* [About this task]:
Below is a listing. Write out exactly its lines between the one holding "-- ==== Sys2Proof/Machine/Timebase.lean" and the one holding "R9, R10). -/", inclusive.
-- -- --
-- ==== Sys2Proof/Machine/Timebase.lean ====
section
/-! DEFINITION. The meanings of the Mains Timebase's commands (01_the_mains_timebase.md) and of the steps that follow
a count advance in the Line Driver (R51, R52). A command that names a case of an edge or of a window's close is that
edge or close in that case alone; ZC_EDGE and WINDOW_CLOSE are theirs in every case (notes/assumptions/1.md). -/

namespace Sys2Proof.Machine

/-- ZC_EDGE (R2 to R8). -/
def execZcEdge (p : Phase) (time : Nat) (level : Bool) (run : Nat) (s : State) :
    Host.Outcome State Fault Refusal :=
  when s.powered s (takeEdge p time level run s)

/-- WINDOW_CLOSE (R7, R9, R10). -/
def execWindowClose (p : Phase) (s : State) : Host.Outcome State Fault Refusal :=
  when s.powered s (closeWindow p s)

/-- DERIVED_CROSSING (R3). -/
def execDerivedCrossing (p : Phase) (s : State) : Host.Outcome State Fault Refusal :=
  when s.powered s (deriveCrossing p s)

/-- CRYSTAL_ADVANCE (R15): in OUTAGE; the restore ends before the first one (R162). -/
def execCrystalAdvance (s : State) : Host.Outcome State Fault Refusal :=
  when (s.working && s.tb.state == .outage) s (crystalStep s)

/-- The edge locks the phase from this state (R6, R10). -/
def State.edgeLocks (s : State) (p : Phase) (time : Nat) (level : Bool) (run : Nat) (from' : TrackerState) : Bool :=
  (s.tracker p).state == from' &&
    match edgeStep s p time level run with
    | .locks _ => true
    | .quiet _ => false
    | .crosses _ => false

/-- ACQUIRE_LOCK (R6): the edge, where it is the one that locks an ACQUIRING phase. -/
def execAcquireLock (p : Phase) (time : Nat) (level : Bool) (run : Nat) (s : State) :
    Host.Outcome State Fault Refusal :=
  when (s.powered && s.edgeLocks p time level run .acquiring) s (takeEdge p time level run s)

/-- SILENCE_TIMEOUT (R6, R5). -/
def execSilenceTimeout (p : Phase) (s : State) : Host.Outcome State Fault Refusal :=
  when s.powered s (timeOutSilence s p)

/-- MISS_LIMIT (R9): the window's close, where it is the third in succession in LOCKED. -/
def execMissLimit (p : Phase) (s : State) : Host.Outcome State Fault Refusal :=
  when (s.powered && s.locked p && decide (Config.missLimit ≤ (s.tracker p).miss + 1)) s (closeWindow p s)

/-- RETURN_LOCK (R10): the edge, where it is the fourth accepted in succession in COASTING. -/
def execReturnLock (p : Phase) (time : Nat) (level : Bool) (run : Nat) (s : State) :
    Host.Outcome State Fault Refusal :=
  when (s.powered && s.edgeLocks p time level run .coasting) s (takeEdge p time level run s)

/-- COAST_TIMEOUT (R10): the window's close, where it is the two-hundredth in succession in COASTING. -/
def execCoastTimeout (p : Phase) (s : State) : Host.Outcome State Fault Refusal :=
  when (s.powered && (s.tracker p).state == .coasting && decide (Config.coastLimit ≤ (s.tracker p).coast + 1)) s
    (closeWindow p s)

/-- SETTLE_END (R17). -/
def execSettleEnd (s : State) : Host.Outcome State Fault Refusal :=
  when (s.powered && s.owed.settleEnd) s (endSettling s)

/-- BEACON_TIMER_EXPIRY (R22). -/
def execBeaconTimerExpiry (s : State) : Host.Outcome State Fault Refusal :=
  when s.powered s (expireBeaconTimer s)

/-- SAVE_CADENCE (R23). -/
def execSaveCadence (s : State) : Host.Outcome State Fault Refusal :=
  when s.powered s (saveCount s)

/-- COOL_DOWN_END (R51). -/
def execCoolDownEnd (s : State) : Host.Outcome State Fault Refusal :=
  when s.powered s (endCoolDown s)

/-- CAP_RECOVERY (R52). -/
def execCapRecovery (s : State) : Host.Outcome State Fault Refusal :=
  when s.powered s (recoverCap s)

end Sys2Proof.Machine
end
-- -- --
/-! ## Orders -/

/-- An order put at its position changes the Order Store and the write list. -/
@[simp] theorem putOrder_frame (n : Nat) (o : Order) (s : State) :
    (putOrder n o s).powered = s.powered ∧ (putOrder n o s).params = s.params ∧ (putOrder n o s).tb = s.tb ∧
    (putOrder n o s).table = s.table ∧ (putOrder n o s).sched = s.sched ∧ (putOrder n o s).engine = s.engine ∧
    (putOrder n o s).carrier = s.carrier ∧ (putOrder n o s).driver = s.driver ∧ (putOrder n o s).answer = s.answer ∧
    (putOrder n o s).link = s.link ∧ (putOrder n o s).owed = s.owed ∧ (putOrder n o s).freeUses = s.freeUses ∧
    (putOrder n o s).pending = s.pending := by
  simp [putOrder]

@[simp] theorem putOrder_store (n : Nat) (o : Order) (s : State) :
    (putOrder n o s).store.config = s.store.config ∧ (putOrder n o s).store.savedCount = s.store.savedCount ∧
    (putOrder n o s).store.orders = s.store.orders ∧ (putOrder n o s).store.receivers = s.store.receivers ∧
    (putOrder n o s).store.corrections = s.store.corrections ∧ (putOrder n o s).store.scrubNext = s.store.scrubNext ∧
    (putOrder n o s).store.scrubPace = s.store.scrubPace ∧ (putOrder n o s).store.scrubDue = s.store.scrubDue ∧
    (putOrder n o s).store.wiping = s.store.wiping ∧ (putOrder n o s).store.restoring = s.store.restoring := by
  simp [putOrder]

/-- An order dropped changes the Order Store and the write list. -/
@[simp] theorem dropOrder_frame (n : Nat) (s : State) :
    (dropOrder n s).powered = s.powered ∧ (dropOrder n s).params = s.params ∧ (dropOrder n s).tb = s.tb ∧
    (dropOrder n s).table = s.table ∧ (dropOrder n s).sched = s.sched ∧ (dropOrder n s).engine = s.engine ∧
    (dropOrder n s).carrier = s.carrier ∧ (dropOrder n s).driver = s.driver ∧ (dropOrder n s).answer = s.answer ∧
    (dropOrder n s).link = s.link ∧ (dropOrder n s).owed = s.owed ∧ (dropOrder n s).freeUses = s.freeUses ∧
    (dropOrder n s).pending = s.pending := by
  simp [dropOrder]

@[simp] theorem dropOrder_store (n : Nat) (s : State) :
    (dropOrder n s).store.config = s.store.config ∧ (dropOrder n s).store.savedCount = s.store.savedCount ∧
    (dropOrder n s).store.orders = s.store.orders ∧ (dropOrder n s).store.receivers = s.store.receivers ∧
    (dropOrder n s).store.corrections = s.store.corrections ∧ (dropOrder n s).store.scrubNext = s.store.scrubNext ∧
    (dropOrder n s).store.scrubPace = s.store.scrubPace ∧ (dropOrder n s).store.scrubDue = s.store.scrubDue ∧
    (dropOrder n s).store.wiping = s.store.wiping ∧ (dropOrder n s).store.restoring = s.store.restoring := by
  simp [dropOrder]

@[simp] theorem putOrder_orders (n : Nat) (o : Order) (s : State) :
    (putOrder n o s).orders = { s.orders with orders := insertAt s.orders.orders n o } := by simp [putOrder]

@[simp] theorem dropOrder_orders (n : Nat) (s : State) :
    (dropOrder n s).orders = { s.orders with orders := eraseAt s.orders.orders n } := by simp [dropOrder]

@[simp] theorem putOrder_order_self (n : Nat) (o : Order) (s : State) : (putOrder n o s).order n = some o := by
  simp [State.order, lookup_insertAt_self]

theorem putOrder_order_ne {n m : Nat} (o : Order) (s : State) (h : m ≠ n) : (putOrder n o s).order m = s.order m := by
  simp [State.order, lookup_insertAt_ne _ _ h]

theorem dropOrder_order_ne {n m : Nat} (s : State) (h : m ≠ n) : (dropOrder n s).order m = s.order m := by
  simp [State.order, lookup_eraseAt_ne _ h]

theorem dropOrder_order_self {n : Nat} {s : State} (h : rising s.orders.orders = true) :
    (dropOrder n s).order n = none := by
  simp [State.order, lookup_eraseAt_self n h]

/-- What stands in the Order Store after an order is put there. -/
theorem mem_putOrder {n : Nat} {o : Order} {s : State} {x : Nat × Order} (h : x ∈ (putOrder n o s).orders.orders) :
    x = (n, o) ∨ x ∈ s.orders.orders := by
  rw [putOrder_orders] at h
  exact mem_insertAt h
-- -- --
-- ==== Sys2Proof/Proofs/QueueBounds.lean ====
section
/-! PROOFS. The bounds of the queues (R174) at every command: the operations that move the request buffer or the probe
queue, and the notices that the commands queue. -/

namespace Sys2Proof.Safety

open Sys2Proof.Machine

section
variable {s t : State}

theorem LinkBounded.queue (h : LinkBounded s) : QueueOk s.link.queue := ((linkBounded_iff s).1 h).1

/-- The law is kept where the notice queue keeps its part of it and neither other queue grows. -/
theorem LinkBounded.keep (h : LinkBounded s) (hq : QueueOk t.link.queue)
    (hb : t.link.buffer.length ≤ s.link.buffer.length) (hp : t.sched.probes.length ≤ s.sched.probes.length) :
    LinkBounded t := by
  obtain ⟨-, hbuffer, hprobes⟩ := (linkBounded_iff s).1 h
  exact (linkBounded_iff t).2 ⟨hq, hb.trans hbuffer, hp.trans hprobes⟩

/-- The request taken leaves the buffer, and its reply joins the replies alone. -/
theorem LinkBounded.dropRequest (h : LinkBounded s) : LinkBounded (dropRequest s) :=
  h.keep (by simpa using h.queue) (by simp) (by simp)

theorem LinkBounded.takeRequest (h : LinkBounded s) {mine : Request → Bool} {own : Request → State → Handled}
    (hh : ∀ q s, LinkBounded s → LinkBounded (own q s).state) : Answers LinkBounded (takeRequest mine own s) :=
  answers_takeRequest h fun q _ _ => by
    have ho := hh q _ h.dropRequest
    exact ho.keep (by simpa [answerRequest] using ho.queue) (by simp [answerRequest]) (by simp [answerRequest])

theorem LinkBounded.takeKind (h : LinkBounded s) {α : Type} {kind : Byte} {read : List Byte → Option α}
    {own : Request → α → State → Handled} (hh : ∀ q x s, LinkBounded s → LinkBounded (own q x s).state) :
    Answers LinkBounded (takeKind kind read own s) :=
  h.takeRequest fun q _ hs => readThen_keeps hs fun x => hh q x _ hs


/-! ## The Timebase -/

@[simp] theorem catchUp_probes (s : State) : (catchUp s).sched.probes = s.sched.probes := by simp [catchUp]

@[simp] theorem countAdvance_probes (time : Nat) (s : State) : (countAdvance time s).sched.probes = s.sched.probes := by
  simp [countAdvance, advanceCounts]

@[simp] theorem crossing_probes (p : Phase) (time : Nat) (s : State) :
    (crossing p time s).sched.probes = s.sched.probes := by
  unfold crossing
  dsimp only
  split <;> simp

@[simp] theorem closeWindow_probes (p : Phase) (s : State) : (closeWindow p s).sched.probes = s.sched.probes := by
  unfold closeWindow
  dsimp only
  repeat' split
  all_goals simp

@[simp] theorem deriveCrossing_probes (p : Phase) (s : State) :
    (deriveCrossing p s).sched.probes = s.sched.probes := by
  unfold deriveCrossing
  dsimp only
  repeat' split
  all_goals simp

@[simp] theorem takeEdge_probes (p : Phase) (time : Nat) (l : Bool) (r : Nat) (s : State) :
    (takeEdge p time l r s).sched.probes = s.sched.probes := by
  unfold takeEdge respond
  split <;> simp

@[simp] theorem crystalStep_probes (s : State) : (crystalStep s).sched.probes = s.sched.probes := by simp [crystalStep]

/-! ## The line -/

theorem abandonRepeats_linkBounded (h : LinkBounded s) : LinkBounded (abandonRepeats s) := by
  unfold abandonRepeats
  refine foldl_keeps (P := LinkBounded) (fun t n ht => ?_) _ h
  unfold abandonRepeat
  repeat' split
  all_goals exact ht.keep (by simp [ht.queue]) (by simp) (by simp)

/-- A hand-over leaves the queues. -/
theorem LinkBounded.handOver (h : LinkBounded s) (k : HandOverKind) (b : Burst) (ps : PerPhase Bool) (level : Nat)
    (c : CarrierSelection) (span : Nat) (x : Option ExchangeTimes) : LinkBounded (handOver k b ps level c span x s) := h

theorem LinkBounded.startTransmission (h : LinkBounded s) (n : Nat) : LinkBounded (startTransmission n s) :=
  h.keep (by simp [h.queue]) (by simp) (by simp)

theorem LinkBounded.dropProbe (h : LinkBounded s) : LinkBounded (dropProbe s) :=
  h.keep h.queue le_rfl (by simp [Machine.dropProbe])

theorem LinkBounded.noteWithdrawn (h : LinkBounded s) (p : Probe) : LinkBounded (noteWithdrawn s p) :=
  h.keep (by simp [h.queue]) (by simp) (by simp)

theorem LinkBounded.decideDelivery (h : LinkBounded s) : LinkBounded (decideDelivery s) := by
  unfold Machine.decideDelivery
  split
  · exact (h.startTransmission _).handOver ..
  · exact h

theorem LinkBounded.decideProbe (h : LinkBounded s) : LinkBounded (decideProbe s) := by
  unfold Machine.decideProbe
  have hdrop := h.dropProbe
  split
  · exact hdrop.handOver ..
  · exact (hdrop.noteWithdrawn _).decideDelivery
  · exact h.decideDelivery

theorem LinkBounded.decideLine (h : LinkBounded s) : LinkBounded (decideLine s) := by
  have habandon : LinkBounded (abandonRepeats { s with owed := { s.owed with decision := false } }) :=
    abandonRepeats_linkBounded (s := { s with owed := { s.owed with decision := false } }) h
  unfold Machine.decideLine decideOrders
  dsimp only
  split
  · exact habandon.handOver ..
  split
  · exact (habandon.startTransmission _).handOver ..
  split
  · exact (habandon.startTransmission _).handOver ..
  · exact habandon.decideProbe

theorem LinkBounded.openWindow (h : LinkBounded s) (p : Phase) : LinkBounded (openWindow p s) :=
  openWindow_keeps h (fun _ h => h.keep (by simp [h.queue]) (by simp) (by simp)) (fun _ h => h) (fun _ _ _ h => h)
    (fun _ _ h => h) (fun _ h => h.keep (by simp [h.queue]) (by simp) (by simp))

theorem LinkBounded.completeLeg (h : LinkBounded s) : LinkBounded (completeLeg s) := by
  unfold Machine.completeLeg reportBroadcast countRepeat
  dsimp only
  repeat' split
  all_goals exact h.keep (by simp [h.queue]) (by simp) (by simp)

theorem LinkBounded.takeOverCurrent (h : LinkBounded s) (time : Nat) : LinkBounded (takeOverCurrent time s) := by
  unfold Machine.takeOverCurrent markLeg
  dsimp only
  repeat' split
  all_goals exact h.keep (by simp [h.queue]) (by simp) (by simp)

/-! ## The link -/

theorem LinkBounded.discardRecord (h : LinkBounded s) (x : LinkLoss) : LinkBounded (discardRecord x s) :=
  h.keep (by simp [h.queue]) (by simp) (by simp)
-- -- --
* [Result]:
-- ==== Sys2Proof/Machine/Timebase.lean ====
section
/-! DEFINITION. The meanings of the Mains Timebase's commands (01_the_mains_timebase.md) and of the steps that follow
a count advance in the Line Driver (R51, R52). A command that names a case of an edge or of a window's close is that
edge or close in that case alone; ZC_EDGE and WINDOW_CLOSE are theirs in every case (notes/assumptions/1.md). -/

namespace Sys2Proof.Machine

/-- ZC_EDGE (R2 to R8). -/
def execZcEdge (p : Phase) (time : Nat) (level : Bool) (run : Nat) (s : State) :
    Host.Outcome State Fault Refusal :=
  when s.powered s (takeEdge p time level run s)

/-- WINDOW_CLOSE (R7, R9, R10). -/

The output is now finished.